What you are asked to do >> Copy each line from the entries that the word "endStrobe" appears in.
[[ Records for the exercise open ]]
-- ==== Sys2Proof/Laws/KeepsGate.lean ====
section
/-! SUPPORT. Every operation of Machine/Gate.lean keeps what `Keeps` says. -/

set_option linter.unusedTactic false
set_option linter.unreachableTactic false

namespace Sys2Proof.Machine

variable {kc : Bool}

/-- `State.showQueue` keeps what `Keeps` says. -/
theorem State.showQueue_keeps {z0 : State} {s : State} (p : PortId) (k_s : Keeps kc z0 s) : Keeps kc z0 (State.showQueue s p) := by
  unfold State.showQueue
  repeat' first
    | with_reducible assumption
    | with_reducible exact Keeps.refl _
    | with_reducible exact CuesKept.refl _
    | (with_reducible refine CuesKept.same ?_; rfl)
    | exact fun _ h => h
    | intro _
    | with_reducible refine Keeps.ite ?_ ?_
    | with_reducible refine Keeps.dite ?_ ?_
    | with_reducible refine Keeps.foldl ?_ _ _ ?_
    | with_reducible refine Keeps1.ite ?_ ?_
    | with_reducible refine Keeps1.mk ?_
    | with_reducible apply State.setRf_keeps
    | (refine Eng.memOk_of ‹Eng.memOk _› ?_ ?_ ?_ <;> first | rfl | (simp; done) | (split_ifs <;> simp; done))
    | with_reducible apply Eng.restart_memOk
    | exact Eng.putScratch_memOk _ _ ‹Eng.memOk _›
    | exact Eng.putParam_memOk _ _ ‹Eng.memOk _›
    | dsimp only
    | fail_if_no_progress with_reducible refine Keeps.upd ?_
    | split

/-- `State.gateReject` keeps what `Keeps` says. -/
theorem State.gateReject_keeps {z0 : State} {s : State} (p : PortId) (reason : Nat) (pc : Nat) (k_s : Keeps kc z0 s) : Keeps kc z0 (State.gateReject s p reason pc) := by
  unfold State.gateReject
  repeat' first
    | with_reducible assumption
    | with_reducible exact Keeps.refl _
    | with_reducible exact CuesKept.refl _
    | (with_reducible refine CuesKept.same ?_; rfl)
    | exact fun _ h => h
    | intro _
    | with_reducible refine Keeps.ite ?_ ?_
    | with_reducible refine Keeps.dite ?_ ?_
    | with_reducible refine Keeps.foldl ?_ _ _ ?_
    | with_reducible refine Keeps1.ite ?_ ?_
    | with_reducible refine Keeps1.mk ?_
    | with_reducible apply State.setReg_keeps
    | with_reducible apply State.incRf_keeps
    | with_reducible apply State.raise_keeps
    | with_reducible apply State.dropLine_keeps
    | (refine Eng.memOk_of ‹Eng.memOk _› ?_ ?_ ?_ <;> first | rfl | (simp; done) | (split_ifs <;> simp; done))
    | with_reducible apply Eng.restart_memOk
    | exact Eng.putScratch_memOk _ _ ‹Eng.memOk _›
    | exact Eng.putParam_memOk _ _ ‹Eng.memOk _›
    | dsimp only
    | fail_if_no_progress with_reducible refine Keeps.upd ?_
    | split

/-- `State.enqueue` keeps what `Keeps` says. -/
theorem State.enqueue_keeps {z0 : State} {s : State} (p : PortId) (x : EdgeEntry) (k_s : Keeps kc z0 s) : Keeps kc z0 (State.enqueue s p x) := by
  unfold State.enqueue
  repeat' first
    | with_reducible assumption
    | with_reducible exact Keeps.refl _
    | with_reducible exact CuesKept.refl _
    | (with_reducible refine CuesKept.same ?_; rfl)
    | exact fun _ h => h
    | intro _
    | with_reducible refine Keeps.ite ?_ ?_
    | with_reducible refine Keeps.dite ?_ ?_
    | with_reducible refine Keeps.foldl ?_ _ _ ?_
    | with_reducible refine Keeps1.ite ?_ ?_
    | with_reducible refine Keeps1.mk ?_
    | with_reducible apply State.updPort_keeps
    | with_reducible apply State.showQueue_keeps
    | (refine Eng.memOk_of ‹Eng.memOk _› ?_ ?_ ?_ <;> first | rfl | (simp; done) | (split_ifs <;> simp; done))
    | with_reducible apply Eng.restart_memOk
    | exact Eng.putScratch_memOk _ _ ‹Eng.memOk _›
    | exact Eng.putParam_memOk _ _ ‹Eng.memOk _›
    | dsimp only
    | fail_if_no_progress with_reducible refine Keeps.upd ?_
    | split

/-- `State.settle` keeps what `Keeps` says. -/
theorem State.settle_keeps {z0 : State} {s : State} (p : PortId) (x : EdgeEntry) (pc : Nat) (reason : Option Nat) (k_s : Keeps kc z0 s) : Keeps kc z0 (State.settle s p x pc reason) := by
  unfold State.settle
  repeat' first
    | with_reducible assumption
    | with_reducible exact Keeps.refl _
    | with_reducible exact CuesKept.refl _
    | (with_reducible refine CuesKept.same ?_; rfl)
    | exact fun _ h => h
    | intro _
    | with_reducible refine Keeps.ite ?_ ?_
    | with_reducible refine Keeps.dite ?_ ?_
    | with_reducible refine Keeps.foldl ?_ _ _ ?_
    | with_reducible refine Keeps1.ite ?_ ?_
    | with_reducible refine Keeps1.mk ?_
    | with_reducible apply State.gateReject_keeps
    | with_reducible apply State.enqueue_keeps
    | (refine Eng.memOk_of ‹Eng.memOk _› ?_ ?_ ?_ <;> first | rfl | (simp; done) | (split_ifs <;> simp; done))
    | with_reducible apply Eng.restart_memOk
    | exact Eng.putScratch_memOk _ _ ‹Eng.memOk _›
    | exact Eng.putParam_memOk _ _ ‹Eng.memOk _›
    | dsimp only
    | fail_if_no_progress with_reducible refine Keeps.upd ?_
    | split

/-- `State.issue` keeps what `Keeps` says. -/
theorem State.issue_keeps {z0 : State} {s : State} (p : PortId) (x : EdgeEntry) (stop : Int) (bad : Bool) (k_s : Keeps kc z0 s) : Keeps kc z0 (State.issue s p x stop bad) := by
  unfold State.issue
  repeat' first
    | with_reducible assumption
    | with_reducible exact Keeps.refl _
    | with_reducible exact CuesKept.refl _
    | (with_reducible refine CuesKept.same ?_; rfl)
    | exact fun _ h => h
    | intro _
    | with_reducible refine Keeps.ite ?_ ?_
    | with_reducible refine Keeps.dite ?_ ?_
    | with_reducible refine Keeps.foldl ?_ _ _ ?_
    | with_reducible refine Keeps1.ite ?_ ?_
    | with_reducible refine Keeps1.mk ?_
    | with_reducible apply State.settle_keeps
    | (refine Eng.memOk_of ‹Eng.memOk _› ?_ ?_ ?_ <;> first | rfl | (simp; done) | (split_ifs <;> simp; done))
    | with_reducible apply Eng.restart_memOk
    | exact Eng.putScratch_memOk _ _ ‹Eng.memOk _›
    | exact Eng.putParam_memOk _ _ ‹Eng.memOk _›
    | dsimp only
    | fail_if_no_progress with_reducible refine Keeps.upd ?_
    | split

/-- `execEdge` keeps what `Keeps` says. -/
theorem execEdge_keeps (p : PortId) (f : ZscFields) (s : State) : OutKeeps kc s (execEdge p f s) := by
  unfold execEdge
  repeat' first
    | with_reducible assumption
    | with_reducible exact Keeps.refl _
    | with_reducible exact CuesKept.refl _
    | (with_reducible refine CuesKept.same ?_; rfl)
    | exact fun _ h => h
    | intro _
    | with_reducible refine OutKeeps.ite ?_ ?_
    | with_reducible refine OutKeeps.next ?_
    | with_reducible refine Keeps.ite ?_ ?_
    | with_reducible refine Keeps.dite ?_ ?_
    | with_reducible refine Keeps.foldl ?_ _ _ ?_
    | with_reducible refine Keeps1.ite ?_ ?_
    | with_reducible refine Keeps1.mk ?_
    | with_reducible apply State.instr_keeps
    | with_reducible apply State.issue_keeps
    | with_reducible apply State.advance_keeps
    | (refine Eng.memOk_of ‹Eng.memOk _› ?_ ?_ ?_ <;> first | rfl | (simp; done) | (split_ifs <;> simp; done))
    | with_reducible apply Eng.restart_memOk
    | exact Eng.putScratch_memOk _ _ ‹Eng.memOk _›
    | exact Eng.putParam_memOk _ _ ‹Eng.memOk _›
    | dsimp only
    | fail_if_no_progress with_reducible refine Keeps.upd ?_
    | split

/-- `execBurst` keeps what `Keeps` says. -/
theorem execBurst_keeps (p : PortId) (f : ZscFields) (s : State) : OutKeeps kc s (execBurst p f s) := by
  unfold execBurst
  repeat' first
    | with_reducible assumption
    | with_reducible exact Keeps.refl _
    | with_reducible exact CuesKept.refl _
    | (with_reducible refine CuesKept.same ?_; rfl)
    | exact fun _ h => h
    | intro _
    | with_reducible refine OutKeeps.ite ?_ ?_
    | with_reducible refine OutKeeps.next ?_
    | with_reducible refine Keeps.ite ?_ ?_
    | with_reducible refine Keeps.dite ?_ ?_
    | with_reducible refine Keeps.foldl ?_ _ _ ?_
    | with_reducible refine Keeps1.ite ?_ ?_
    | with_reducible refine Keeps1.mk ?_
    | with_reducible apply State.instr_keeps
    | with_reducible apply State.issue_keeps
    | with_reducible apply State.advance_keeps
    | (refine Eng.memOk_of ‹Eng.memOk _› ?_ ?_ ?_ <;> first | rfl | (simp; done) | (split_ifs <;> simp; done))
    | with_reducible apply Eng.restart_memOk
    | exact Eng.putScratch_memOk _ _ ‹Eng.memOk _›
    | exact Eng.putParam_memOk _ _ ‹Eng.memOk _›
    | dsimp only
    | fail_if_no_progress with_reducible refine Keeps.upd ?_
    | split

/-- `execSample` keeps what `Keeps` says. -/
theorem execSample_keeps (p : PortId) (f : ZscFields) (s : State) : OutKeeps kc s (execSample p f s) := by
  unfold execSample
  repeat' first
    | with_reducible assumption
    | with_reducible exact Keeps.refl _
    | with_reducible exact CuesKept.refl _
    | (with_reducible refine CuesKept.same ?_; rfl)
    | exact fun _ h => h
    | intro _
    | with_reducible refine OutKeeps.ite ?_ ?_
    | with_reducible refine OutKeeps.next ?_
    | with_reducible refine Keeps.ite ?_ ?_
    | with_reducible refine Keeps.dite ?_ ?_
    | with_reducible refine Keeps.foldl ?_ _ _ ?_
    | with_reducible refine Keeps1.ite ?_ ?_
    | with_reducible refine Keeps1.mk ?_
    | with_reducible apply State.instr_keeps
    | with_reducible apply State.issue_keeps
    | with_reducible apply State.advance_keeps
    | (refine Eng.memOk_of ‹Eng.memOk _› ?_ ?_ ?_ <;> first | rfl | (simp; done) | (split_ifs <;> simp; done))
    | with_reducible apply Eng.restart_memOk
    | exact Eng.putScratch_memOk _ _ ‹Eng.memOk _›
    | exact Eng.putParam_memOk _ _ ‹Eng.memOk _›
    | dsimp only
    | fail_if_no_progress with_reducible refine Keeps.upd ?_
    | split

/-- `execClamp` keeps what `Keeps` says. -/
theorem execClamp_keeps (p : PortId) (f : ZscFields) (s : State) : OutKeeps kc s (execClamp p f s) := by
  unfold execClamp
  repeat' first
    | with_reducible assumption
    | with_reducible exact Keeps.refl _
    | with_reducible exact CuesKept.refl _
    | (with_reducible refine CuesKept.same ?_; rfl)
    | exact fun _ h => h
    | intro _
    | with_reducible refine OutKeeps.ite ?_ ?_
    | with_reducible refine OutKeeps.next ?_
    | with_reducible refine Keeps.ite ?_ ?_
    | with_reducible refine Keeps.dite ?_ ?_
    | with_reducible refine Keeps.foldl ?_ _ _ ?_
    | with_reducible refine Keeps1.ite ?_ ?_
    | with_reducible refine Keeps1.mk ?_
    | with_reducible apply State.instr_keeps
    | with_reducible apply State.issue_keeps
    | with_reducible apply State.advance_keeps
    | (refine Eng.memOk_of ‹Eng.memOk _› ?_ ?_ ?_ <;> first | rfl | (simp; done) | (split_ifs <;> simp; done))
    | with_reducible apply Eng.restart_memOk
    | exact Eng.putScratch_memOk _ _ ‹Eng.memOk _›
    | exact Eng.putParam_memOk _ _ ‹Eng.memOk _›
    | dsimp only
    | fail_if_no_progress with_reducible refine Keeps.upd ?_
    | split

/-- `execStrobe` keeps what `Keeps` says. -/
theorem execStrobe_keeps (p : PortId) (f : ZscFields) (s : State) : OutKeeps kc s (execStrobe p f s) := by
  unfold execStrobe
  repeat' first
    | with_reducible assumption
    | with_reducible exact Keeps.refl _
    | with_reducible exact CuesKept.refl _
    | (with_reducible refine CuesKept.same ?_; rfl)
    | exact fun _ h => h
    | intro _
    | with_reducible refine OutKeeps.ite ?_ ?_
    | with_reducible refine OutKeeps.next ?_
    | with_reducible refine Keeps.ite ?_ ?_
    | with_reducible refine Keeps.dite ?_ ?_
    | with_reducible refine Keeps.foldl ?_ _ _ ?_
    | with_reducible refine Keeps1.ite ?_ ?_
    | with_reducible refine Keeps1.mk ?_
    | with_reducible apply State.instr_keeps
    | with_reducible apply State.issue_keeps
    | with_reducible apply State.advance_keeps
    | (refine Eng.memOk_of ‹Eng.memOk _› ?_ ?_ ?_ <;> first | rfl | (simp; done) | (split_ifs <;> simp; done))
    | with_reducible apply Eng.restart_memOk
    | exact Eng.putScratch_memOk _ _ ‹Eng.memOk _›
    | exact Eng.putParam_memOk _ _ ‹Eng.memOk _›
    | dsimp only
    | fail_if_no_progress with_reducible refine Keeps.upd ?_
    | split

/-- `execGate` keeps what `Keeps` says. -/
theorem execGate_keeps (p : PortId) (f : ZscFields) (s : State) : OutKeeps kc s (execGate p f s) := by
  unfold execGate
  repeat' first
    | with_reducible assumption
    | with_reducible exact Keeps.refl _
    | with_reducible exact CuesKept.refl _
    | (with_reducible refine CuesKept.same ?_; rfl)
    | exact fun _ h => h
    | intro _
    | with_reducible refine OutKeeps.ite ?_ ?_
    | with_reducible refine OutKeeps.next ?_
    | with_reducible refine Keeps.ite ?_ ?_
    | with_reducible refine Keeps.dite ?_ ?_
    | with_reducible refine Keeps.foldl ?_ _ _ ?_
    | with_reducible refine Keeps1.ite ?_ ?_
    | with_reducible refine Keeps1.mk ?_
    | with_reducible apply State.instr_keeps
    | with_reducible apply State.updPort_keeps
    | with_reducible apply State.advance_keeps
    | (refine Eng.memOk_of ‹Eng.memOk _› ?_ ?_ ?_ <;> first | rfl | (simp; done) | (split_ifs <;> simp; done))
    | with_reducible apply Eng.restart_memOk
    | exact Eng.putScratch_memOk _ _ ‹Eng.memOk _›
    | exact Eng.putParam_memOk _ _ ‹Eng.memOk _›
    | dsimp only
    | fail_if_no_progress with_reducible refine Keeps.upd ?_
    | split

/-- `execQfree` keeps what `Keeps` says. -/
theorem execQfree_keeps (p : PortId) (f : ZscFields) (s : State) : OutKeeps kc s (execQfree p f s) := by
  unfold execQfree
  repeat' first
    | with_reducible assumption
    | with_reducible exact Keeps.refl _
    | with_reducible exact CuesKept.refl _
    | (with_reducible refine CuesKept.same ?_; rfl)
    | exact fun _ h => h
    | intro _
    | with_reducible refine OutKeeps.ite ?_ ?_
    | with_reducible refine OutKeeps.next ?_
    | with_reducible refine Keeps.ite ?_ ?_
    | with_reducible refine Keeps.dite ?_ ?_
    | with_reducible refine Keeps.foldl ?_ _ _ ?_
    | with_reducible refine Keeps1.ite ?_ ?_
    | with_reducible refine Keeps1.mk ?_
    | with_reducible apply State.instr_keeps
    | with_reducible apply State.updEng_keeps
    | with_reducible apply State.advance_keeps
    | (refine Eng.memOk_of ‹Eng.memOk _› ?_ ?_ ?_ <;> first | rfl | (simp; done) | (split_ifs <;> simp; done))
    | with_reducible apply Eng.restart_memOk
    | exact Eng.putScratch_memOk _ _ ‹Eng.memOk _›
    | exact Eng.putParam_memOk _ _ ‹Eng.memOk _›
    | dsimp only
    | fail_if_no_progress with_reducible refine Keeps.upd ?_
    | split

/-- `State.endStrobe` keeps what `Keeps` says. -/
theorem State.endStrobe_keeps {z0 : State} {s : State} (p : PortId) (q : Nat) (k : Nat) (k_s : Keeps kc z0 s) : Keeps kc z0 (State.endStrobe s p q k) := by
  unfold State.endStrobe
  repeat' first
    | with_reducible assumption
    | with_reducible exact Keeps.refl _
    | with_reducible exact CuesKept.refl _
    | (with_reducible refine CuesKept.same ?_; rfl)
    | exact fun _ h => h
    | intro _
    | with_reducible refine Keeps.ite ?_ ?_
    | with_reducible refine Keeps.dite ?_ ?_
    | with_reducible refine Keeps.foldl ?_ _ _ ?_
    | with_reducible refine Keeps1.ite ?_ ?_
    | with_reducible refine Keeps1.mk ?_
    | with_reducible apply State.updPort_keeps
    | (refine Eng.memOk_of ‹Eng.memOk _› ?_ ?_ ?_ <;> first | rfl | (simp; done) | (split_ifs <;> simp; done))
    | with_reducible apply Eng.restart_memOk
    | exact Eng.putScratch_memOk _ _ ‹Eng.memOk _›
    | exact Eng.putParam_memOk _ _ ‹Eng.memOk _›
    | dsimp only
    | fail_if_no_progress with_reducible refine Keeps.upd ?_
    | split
[[ Records for the exercise closed ]]
Result of this task >>
/-- `State.endStrobe` keeps what `Keeps` says. -/
theorem State.endStrobe_keeps {z0 : State} {s : State} (p : PortId) (q : Nat) (k : Nat) (k_s : Keeps kc z0 s) : Keeps kc z0 (State.endStrobe s p q k) := by
  unfold State.endStrobe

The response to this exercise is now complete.